Dr. Joel R. Primack
The purpose of the University of California High-Performance AstroComputing Center (UC-HiPACC) is to realize the full potential of the University of California world class resources in computational astronomy.
We now live in the early stages of a revolution in supercomputer-aided discovery. Supercomputer simulations are increasingly able to extract hidden meanings from enormous sets of observational data, and explore “what if?” questions based on solid physics.
Thus, answers to fundamental questions of astrophysics are now coming within reach of computational exploration: How did the first galaxies form? Why do some galaxies host supermassive black holes? Why do some stars catastrophically explode? How many Earth-like planets are orbiting other stars? What are their atmospheres like? Do they have moons like ours? Why is the Universe expanding? And why is that expansion accelerating?

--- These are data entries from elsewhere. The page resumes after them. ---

-- ==== Sys2Proof/Certificates/Slice0/Obligations.lean ====
section
/-! DEFINITION. The statements about HUFCORE, each from the numbered rules of spec/ named in its docstring. A conclusion
`exec i s = .next { s with ... }` states the command's whole effect and its frame at once: every field not written there is
as in `s`, the host's side included. -/

open Sys2Proof Sys2Proof.Machine

/-! ### Command words -/

/-- 30_encoding.md R94: the spec's five example words, each decoded and assembled. -/
def Obligations.SpecExampleWords : Prop :=
  decode 0x10061000 4 = .ok (.ftw 97 4) ∧ encode (.ftw 97 4) = ⟨0x10061000, 4⟩ ∧
  decode 0x10100000 1 = .ok (.ftw 256 1) ∧ encode (.ftw 256 1) = ⟨0x10100000, 1⟩ ∧
  decode 0x21002003 0 = .ok (.ndr 2 3) ∧ encode (.ndr 2 3) = ⟨0x21002003, 0⟩ ∧
  decode 0x31100008 0 = .ok (.ctr 256 8) ∧ encode (.ctr 256 8) = ⟨0x31100008, 0⟩ ∧
  decode 0x60007000 0 = .ok (.csrr 7) ∧ encode (.csrr 7) = ⟨0x60007000, 0⟩

/-- 30_encoding.md R91, R94, R106: decoding the word of any command, with every operand value, gives that command back;
the write operand matters to FTW alone. -/
def Obligations.DecodeEncode : Prop :=
  ∀ i : Instr, decode (encode i).word (encode i).wdata = .ok i ∧
    ∀ d : Word, (∀ a c, i ≠ .ftw a c) → decode (encode i).word d = .ok i

/-- 30_encoding.md R94, R106: a word that decodes to a command is that command's word, and FTW carries the write operand
that came with it: no bit of a legal word is dropped. -/
def Obligations.EncodeDecode : Prop :=
  ∀ (w d : Word) (i : Instr), decode w d = .ok i → (encode i).word = w ∧ ∀ a c, i = .ftw a c → c = d

/-- 30_encoding.md R93, R97, R106: every 32-bit word matches exactly the row of the command it decodes to, or, when it is
illegal, no row at all. -/
def Obligations.WordMatchesItsRowOnly : Prop :=
  ∀ w d : Word, (opcodeMap.filter (·.matches w)).map (·.mnemonic) =
    match decode w d with
    | .ok i => [i.mnemonic]
    | .error _ => []

/-! ### Ports and steps -/

/-- 20_memory.md R76, 10_state.md R21: where an idle block is offered a word that decodes to a command, the step is the
execution of that command, in the state in which the host has made its offer. -/
def Obligations.StepRunsDecodedCommand : Prop :=
  ∀ (s : State) (w d : Word) (rest : List HostAct) (i : Instr),
    s.port = .idle → s.script = .send w d :: rest → decode w d = .ok i →
    step s = exec i { s with script := rest }

/-- 60_exceptions.md R253: an illegal word is E_ILLEGAL from the word alone, in every state, FAULT = 1 included, and
changes nothing else. -/
def Obligations.IllegalWordRefused : Prop :=
  ∀ (s : State) (w d : Word) (rest : List HostAct) (e : Illegal),
    s.port = .idle → s.script = .send w d :: rest → decode w d = .error e →
    step s = .next { s with script := rest, port := .responding ⟨.refusal .illegal, 0⟩ }

/-- 20_memory.md R76, 70_reset_and_hazards.md R283, R288, 30_encoding.md R105, 45_system.md R234, 60_exceptions.md R265,
R269: a response is delivered once, after which the block is idle; a command offered while the block is busy is not taken; a
host that stops at a response that is not OK leaves out the rest of its sequence. At the end of an invocation the host keeps
what the sinks received only where every response taken in it was OK, no `rst` met a busy block and the block is not
FAULTED; the first cause to discard it stays until then, whatever else happens. (How the host's stop and report are written
as actions is the model's choice, log entry 21.) -/
def Obligations.ResponseBeforeNextCommand : Prop :=
  (∀ (s : State) (r : Response) (rest : List HostAct), s.port = .responding r → s.script = .take :: rest →
    step s = .next
      { s with
        script := rest, port := .idle, responses := s.responses ++ [r]
        cause := s.cause.or ((failureKind r.rc).map .failure) }) ∧
  (∀ (s : State) (w d : Word) (rest : List HostAct), s.port ≠ .idle → s.script = .send w d :: rest →
    step s = .next s) ∧
  (∀ (s : State) (r : Response) (skip : Nat) (rest : List HostAct), s.port = .responding r →
    s.script = .takeOk skip :: rest →
    step s = .next
      { s with
        script := if r.rc = .ok then rest else rest.drop skip, port := .idle, responses := s.responses ++ [r]
        cause := s.cause.or ((failureKind r.rc).map .failure) }) ∧
  (∀ k : Completion, failureKind k = none ↔ k = .ok) ∧
  (∀ (s : State) (rest : List HostAct), s.port = .idle → s.script = .conclude :: rest →
    step s = .next
      { s with
        script := rest, bytesEnded := s.bytesOut.length, bitsEnded := s.bitsOut.length, cause := none
        outcomes := s.outcomes ++ [match s.cause, s.fault with
          | some c, _ => .discarded c
          | none, true => .discarded .stillFaulted
          | none, false => .kept (s.bytesOut.drop s.bytesEnded) (s.bitsOut.drop s.bitsEnded)] }) ∧
  (∀ (s t : State) (c : Cause), s.cause = some c → (∀ rest, s.script ≠ .conclude :: rest) → step s = .next t →
    t.cause = some c)

/-- 70_reset_and_hazards.md R280, R281, R288: `rst` in any state, a busy block included, gives the reset state and an idle
port with no response; stream items already moved stay moved, and where the block was busy the host has cause to discard
what the sinks received. -/
def Obligations.ResetPulse : Prop :=
  ∀ (s : State) (rest : List HostAct), s.script = .reset :: rest →
    ∃ t, step s = .next t ∧ AtReset t ∧ t.port = .idle ∧ t.script = rest ∧ SameHost s t ∧
      t.cause = (if s.port = .idle then s.cause else s.cause.or (some .abandoned))

/-- 20_memory.md R78: a command whose stream never answers waits for ever: nothing but `rst` moves the block. (The port
that waits is how the model writes that hang, log entry 3, DEDUCED; that a host which repositions a stream meanwhile
changes nothing is log entry 17, DEDUCED.) -/
def Obligations.NothingButResetEndsAHang : Prop :=
  ∀ (s : State) (on : Stream), s.port = .waiting on → (∀ rest, s.script ≠ .reset :: rest) → step s = .next s

/-- 20_memory.md R78: COUNT over a source that delivers bytes and then never answers ends in no response. (That a list
of answers which has run out is a source that never answers is the model's, log entry 3, DEDUCED: R78 itself says that a
model with finite lists has no such run.) -/
def Obligations.CountHangs : Prop :=
  ∀ (s : State) (bs : List Byte), s.fault = false → s.treeV = false → s.codeV = false →
    s.byteSource = bs.map ByteAnswer.byte → CountsFit bs →
    ∃ t, exec .count s = .next t ∧ (∀ b, (readFreq (byteIndex b) t).toNat = bs.count b) ∧ readFreq eodIndex t = 0 ∧
      t = { s with
            freq := t.freq, bytecnt := BitVec.ofNat 64 bs.length, byteSource := [], port := .waiting .byteSource }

The University of California is home to some of the world’s leading computational astrophysicists, as well as to earth and planetary scientists, observational astronomers, applied mathematicians and computer scientists. The entire UC system is so geographically far-flung, however, that multidisciplinary collaborations can be a challenge. Moreover, some major supercomputer facilities are housed not within the UC system but in Department of Energy National Laboratories and NASA Ames Research center. Although individual UC campuses and National Laboratory teams are fairly well funded, in the past we have not routinely shared knowledge, postdocs, students, or computing resources.
That is now changing. The purpose of the University of California High-Performance AstroComputing Center (UC-HiPACC), which began operating in January 2010, is to realize the full potential of the University of California’s world-class resources in computational astronomy. Through its annual intensive UC-HIPACC international summer school focused on a special topic in computational astronomy, UC-HiPACC is introducing the next generation of graduate students and post-docs to hands-on experience with the best available codes on some of the world’s most powerful supercomputers. Indeed, UC-HiPACC is fostering interdisciplinary collaboration to advance the state of the art in computation and data storage and analysis. Through travel grants and other funding opportunities, UC-HiPACC is promoting cross-fertilization among scientists with complementary expertise within the UC system and affiliated national labs, thereby fostering a tradition of system-wide collaborations is empowering researchers. In short, we hope that UC-HiPACC can become a model for encouraging system-wide collaboration in other fields.
What are UC-HiPACC’s long-term goals? We’d like to be the nucleus of a center of astronomical computation, helping astrophysicists effectively utilize new generations of computers to simulation and analyze how the universe works, and helping to promote the scientific foundation for the new generations of telescopes. We’d also like to develop industrial partnerships with California companies such as Intel, Nvidia and Google. We’d also like to create one or more major science institutes for projects such as the Thirty Meter Telescope—projects that would bring together theorists and observers to collaborate more closely in designing programs and instrumentation essential to our nation, while also highlighting California’s contribution.
We hope you will join us in this grand collaboration!